-- ==== Sys2Proof/Laws/State.lean ====
section
/-! SUPPORT. One lemma for each field of the state and each update of the register file, of a memory and of the free
counter: which field it leaves as it was, and the field it writes. -/

namespace Sys2Proof.Machine

/-! `State.setRg` -/

@[simp] theorem State.setRg_regs (s : State) (a v : Nat) : (s.setRg a v).regs = cset resetValue s.regs a (BitVec.ofNat 64 v) := rfl
@[simp] theorem State.setRg_mem (s : State) (a v : Nat) : (s.setRg a v).mem = s.mem := rfl
@[simp] theorem State.setRg_store (s : State) (a v : Nat) : (s.setRg a v).store = s.store := rfl
@[simp] theorem State.setRg_node (s : State) (a v : Nat) : (s.setRg a v).node = s.node := rfl
@[simp] theorem State.setRg_flt (s : State) (a v : Nat) : (s.setRg a v).flt = s.flt := rfl
@[simp] theorem State.setRg_kmp (s : State) (a v : Nat) : (s.setRg a v).kmp = s.kmp := rfl
@[simp] theorem State.setRg_st (s : State) (a v : Nat) : (s.setRg a v).st = s.st := rfl
@[simp] theorem State.setRg_audio (s : State) (a v : Nat) : (s.setRg a v).audio = s.audio := rfl
@[simp] theorem State.setRg_bricks (s : State) (a v : Nat) : (s.setRg a v).bricks = s.bricks := rfl
@[simp] theorem State.setRg_amp (s : State) (a v : Nat) : (s.setRg a v).amp = s.amp := rfl
@[simp] theorem State.setRg_pair (s : State) (a v : Nat) : (s.setRg a v).pair = s.pair := rfl
@[simp] theorem State.setRg_net (s : State) (a v : Nat) : (s.setRg a v).net = s.net := rfl
@[simp] theorem State.setRg_str (s : State) (a v : Nat) : (s.setRg a v).str = s.str := rfl
@[simp] theorem State.setRg_tu (s : State) (a v : Nat) : (s.setRg a v).tu = s.tu := rfl
@[simp] theorem State.setRg_cbus (s : State) (a v : Nat) : (s.setRg a v).cbus = s.cbus := rfl
@[simp] theorem State.setRg_tw0 (s : State) (a v : Nat) : (s.setRg a v).tw0 = s.tw0 := rfl
@[simp] theorem State.setRg_tw1 (s : State) (a v : Nat) : (s.setRg a v).tw1 = s.tw1 := rfl
@[simp] theorem State.setRg_dma (s : State) (a v : Nat) : (s.setRg a v).dma = s.dma := rfl
@[simp] theorem State.setRg_mortar (s : State) (a v : Nat) : (s.setRg a v).mortar = s.mortar := rfl
@[simp] theorem State.setRg_caps (s : State) (a v : Nat) : (s.setRg a v).caps = s.caps := rfl
@[simp] theorem State.setRg_pwr (s : State) (a v : Nat) : (s.setRg a v).pwr = s.pwr := rfl
@[simp] theorem State.setRg_fuses (s : State) (a v : Nat) : (s.setRg a v).fuses = s.fuses := rfl
@[simp] theorem State.setRg_sec (s : State) (a v : Nat) : (s.setRg a v).sec = s.sec := rfl
@[simp] theorem State.setRg_free (s : State) (a v : Nat) : (s.setRg a v).free = s.free := rfl
@[simp] theorem State.setRg_out (s : State) (a v : Nat) : (s.setRg a v).out = s.out := rfl
@[simp] theorem State.setRg_pending (s : State) (a v : Nat) : (s.setRg a v).pending = s.pending := rfl

/-! `State.clearRg` -/

@[simp] theorem State.clearRg_regs (s : State) (a : Nat) : (s.clearRg a).regs = cdel s.regs a := rfl
@[simp] theorem State.clearRg_mem (s : State) (a : Nat) : (s.clearRg a).mem = s.mem := rfl
@[simp] theorem State.clearRg_store (s : State) (a : Nat) : (s.clearRg a).store = s.store := rfl
@[simp] theorem State.clearRg_node (s : State) (a : Nat) : (s.clearRg a).node = s.node := rfl
@[simp] theorem State.clearRg_flt (s : State) (a : Nat) : (s.clearRg a).flt = s.flt := rfl
@[simp] theorem State.clearRg_kmp (s : State) (a : Nat) : (s.clearRg a).kmp = s.kmp := rfl
@[simp] theorem State.clearRg_st (s : State) (a : Nat) : (s.clearRg a).st = s.st := rfl
@[simp] theorem State.clearRg_audio (s : State) (a : Nat) : (s.clearRg a).audio = s.audio := rfl
@[simp] theorem State.clearRg_bricks (s : State) (a : Nat) : (s.clearRg a).bricks = s.bricks := rfl
@[simp] theorem State.clearRg_amp (s : State) (a : Nat) : (s.clearRg a).amp = s.amp := rfl
@[simp] theorem State.clearRg_pair (s : State) (a : Nat) : (s.clearRg a).pair = s.pair := rfl
@[simp] theorem State.clearRg_net (s : State) (a : Nat) : (s.clearRg a).net = s.net := rfl
@[simp] theorem State.clearRg_str (s : State) (a : Nat) : (s.clearRg a).str = s.str := rfl
@[simp] theorem State.clearRg_tu (s : State) (a : Nat) : (s.clearRg a).tu = s.tu := rfl
@[simp] theorem State.clearRg_cbus (s : State) (a : Nat) : (s.clearRg a).cbus = s.cbus := rfl
@[simp] theorem State.clearRg_tw0 (s : State) (a : Nat) : (s.clearRg a).tw0 = s.tw0 := rfl
@[simp] theorem State.clearRg_tw1 (s : State) (a : Nat) : (s.clearRg a).tw1 = s.tw1 := rfl
@[simp] theorem State.clearRg_dma (s : State) (a : Nat) : (s.clearRg a).dma = s.dma := rfl
@[simp] theorem State.clearRg_mortar (s : State) (a : Nat) : (s.clearRg a).mortar = s.mortar := rfl
@[simp] theorem State.clearRg_caps (s : State) (a : Nat) : (s.clearRg a).caps = s.caps := rfl
@[simp] theorem State.clearRg_pwr (s : State) (a : Nat) : (s.clearRg a).pwr = s.pwr := rfl
@[simp] theorem State.clearRg_fuses (s : State) (a : Nat) : (s.clearRg a).fuses = s.fuses := rfl
@[simp] theorem State.clearRg_sec (s : State) (a : Nat) : (s.clearRg a).sec = s.sec := rfl
@[simp] theorem State.clearRg_free (s : State) (a : Nat) : (s.clearRg a).free = s.free := rfl
@[simp] theorem State.clearRg_out (s : State) (a : Nat) : (s.clearRg a).out = s.out := rfl
@[simp] theorem State.clearRg_pending (s : State) (a : Nat) : (s.clearRg a).pending = s.pending := rfl

/-! `State.put` -/

@[simp] theorem State.put_mem (s : State) (f : Fld) (v : Nat) : (s.put f v).mem = s.mem := rfl
@[simp] theorem State.put_store (s : State) (f : Fld) (v : Nat) : (s.put f v).store = s.store := rfl
@[simp] theorem State.put_node (s : State) (f : Fld) (v : Nat) : (s.put f v).node = s.node := rfl
@[simp] theorem State.put_flt (s : State) (f : Fld) (v : Nat) : (s.put f v).flt = s.flt := rfl
@[simp] theorem State.put_kmp (s : State) (f : Fld) (v : Nat) : (s.put f v).kmp = s.kmp := rfl
@[simp] theorem State.put_st (s : State) (f : Fld) (v : Nat) : (s.put f v).st = s.st := rfl
@[simp] theorem State.put_audio (s : State) (f : Fld) (v : Nat) : (s.put f v).audio = s.audio := rfl
@[simp] theorem State.put_bricks (s : State) (f : Fld) (v : Nat) : (s.put f v).bricks = s.bricks := rfl
@[simp] theorem State.put_amp (s : State) (f : Fld) (v : Nat) : (s.put f v).amp = s.amp := rfl
@[simp] theorem State.put_pair (s : State) (f : Fld) (v : Nat) : (s.put f v).pair = s.pair := rfl
@[simp] theorem State.put_net (s : State) (f : Fld) (v : Nat) : (s.put f v).net = s.net := rfl
@[simp] theorem State.put_str (s : State) (f : Fld) (v : Nat) : (s.put f v).str = s.str := rfl
@[simp] theorem State.put_tu (s : State) (f : Fld) (v : Nat) : (s.put f v).tu = s.tu := rfl
@[simp] theorem State.put_cbus (s : State) (f : Fld) (v : Nat) : (s.put f v).cbus = s.cbus := rfl
@[simp] theorem State.put_tw0 (s : State) (f : Fld) (v : Nat) : (s.put f v).tw0 = s.tw0 := rfl
@[simp] theorem State.put_tw1 (s : State) (f : Fld) (v : Nat) : (s.put f v).tw1 = s.tw1 := rfl
@[simp] theorem State.put_dma (s : State) (f : Fld) (v : Nat) : (s.put f v).dma = s.dma := rfl
@[simp] theorem State.put_mortar (s : State) (f : Fld) (v : Nat) : (s.put f v).mortar = s.mortar := rfl
@[simp] theorem State.put_caps (s : State) (f : Fld) (v : Nat) : (s.put f v).caps = s.caps := rfl
@[simp] theorem State.put_pwr (s : State) (f : Fld) (v : Nat) : (s.put f v).pwr = s.pwr := rfl
@[simp] theorem State.put_fuses (s : State) (f : Fld) (v : Nat) : (s.put f v).fuses = s.fuses := rfl
@[simp] theorem State.put_sec (s : State) (f : Fld) (v : Nat) : (s.put f v).sec = s.sec := rfl
@[simp] theorem State.put_free (s : State) (f : Fld) (v : Nat) : (s.put f v).free = s.free := rfl
@[simp] theorem State.put_out (s : State) (f : Fld) (v : Nat) : (s.put f v).out = s.out := rfl
@[simp] theorem State.put_pending (s : State) (f : Fld) (v : Nat) : (s.put f v).pending = s.pending := rfl

/-! `State.putBit` -/

@[simp] theorem State.putBit_mem (s : State) (f : Fld) (b : Bool) : (s.putBit f b).mem = s.mem := rfl
@[simp] theorem State.putBit_store (s : State) (f : Fld) (b : Bool) : (s.putBit f b).store = s.store := rfl
@[simp] theorem State.putBit_node (s : State) (f : Fld) (b : Bool) : (s.putBit f b).node = s.node := rfl
@[simp] theorem State.putBit_flt (s : State) (f : Fld) (b : Bool) : (s.putBit f b).flt = s.flt := rfl
@[simp] theorem State.putBit_kmp (s : State) (f : Fld) (b : Bool) : (s.putBit f b).kmp = s.kmp := rfl
@[simp] theorem State.putBit_st (s : State) (f : Fld) (b : Bool) : (s.putBit f b).st = s.st := rfl
@[simp] theorem State.putBit_audio (s : State) (f : Fld) (b : Bool) : (s.putBit f b).audio = s.audio := rfl
@[simp] theorem State.putBit_bricks (s : State) (f : Fld) (b : Bool) : (s.putBit f b).bricks = s.bricks := rfl
@[simp] theorem State.putBit_amp (s : State) (f : Fld) (b : Bool) : (s.putBit f b).amp = s.amp := rfl
@[simp] theorem State.putBit_pair (s : State) (f : Fld) (b : Bool) : (s.putBit f b).pair = s.pair := rfl
@[simp] theorem State.putBit_net (s : State) (f : Fld) (b : Bool) : (s.putBit f b).net = s.net := rfl
@[simp] theorem State.putBit_str (s : State) (f : Fld) (b : Bool) : (s.putBit f b).str = s.str := rfl
@[simp] theorem State.putBit_tu (s : State) (f : Fld) (b : Bool) : (s.putBit f b).tu = s.tu := rfl
@[simp] theorem State.putBit_cbus (s : State) (f : Fld) (b : Bool) : (s.putBit f b).cbus = s.cbus := rfl
@[simp] theorem State.putBit_tw0 (s : State) (f : Fld) (b : Bool) : (s.putBit f b).tw0 = s.tw0 := rfl
@[simp] theorem State.putBit_tw1 (s : State) (f : Fld) (b : Bool) : (s.putBit f b).tw1 = s.tw1 := rfl
@[simp] theorem State.putBit_dma (s : State) (f : Fld) (b : Bool) : (s.putBit f b).dma = s.dma := rfl
@[simp] theorem State.putBit_mortar (s : State) (f : Fld) (b : Bool) : (s.putBit f b).mortar = s.mortar := rfl
@[simp] theorem State.putBit_caps (s : State) (f : Fld) (b : Bool) : (s.putBit f b).caps = s.caps := rfl
@[simp] theorem State.putBit_pwr (s : State) (f : Fld) (b : Bool) : (s.putBit f b).pwr = s.pwr := rfl
@[simp] theorem State.putBit_fuses (s : State) (f : Fld) (b : Bool) : (s.putBit f b).fuses = s.fuses := rfl
@[simp] theorem State.putBit_sec (s : State) (f : Fld) (b : Bool) : (s.putBit f b).sec = s.sec := rfl
@[simp] theorem State.putBit_free (s : State) (f : Fld) (b : Bool) : (s.putBit f b).free = s.free := rfl
@[simp] theorem State.putBit_out (s : State) (f : Fld) (b : Bool) : (s.putBit f b).out = s.out := rfl
@[simp] theorem State.putBit_pending (s : State) (f : Fld) (b : Bool) : (s.putBit f b).pending = s.pending := rfl

/-! `State.bump` -/

@[simp] theorem State.bump_mem (s : State) (f : Fld) (n : Nat) : (s.bump f n).mem = s.mem := rfl
@[simp] theorem State.bump_store (s : State) (f : Fld) (n : Nat) : (s.bump f n).store = s.store := rfl
@[simp] theorem State.bump_node (s : State) (f : Fld) (n : Nat) : (s.bump f n).node = s.node := rfl
@[simp] theorem State.bump_flt (s : State) (f : Fld) (n : Nat) : (s.bump f n).flt = s.flt := rfl
@[simp] theorem State.bump_kmp (s : State) (f : Fld) (n : Nat) : (s.bump f n).kmp = s.kmp := rfl
@[simp] theorem State.bump_st (s : State) (f : Fld) (n : Nat) : (s.bump f n).st = s.st := rfl
@[simp] theorem State.bump_audio (s : State) (f : Fld) (n : Nat) : (s.bump f n).audio = s.audio := rfl
@[simp] theorem State.bump_bricks (s : State) (f : Fld) (n : Nat) : (s.bump f n).bricks = s.bricks := rfl
@[simp] theorem State.bump_amp (s : State) (f : Fld) (n : Nat) : (s.bump f n).amp = s.amp := rfl
@[simp] theorem State.bump_pair (s : State) (f : Fld) (n : Nat) : (s.bump f n).pair = s.pair := rfl
@[simp] theorem State.bump_net (s : State) (f : Fld) (n : Nat) : (s.bump f n).net = s.net := rfl
@[simp] theorem State.bump_str (s : State) (f : Fld) (n : Nat) : (s.bump f n).str = s.str := rfl
@[simp] theorem State.bump_tu (s : State) (f : Fld) (n : Nat) : (s.bump f n).tu = s.tu := rfl
@[simp] theorem State.bump_cbus (s : State) (f : Fld) (n : Nat) : (s.bump f n).cbus = s.cbus := rfl
@[simp] theorem State.bump_tw0 (s : State) (f : Fld) (n : Nat) : (s.bump f n).tw0 = s.tw0 := rfl
@[simp] theorem State.bump_tw1 (s : State) (f : Fld) (n : Nat) : (s.bump f n).tw1 = s.tw1 := rfl
@[simp] theorem State.bump_dma (s : State) (f : Fld) (n : Nat) : (s.bump f n).dma = s.dma := rfl
@[simp] theorem State.bump_mortar (s : State) (f : Fld) (n : Nat) : (s.bump f n).mortar = s.mortar := rfl
@[simp] theorem State.bump_caps (s : State) (f : Fld) (n : Nat) : (s.bump f n).caps = s.caps := rfl
@[simp] theorem State.bump_pwr (s : State) (f : Fld) (n : Nat) : (s.bump f n).pwr = s.pwr := rfl
@[simp] theorem State.bump_fuses (s : State) (f : Fld) (n : Nat) : (s.bump f n).fuses = s.fuses := rfl
@[simp] theorem State.bump_sec (s : State) (f : Fld) (n : Nat) : (s.bump f n).sec = s.sec := rfl
@[simp] theorem State.bump_free (s : State) (f : Fld) (n : Nat) : (s.bump f n).free = s.free := rfl
@[simp] theorem State.bump_out (s : State) (f : Fld) (n : Nat) : (s.bump f n).out = s.out := rfl
@[simp] theorem State.bump_pending (s : State) (f : Fld) (n : Nat) : (s.bump f n).pending = s.pending := rfl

========================================

* Work instructions
Both ends count here. Reproduce exactly the lines from the one containing "n).dma = s.dma := rfl" through the end of the listing.

* Response
@[simp] theorem State.bump_dma (s : State) (f : Fld) (n : Nat) : (s.bump f n).dma = s.dma := rfl
@[simp] theorem State.bump_mortar (s : State) (f : Fld) (n : Nat) : (s.bump f n).mortar = s.mortar := rfl
@[simp] theorem State.bump_caps (s : State) (f : Fld) (n : Nat) : (s.bump f n).caps = s.caps := rfl
@[simp] theorem State.bump_pwr (s : State) (f : Fld) (n : Nat) : (s.bump f n).pwr = s.pwr := rfl
@[simp] theorem State.bump_fuses (s : State) (f : Fld) (n : Nat) : (s.bump f n).fuses = s.fuses := rfl
@[simp] theorem State.bump_sec (s : State) (f : Fld) (n : Nat) : (s.bump f n).sec = s.sec := rfl
@[simp] theorem State.bump_free (s : State) (f : Fld) (n : Nat) : (s.bump f n).free = s.free := rfl
@[simp] theorem State.bump_out (s : State) (f : Fld) (n : Nat) : (s.bump f n).out = s.out := rfl
@[simp] theorem State.bump_pending (s : State) (f : Fld) (n : Nat) : (s.bump f n).pending = s.pending := rfl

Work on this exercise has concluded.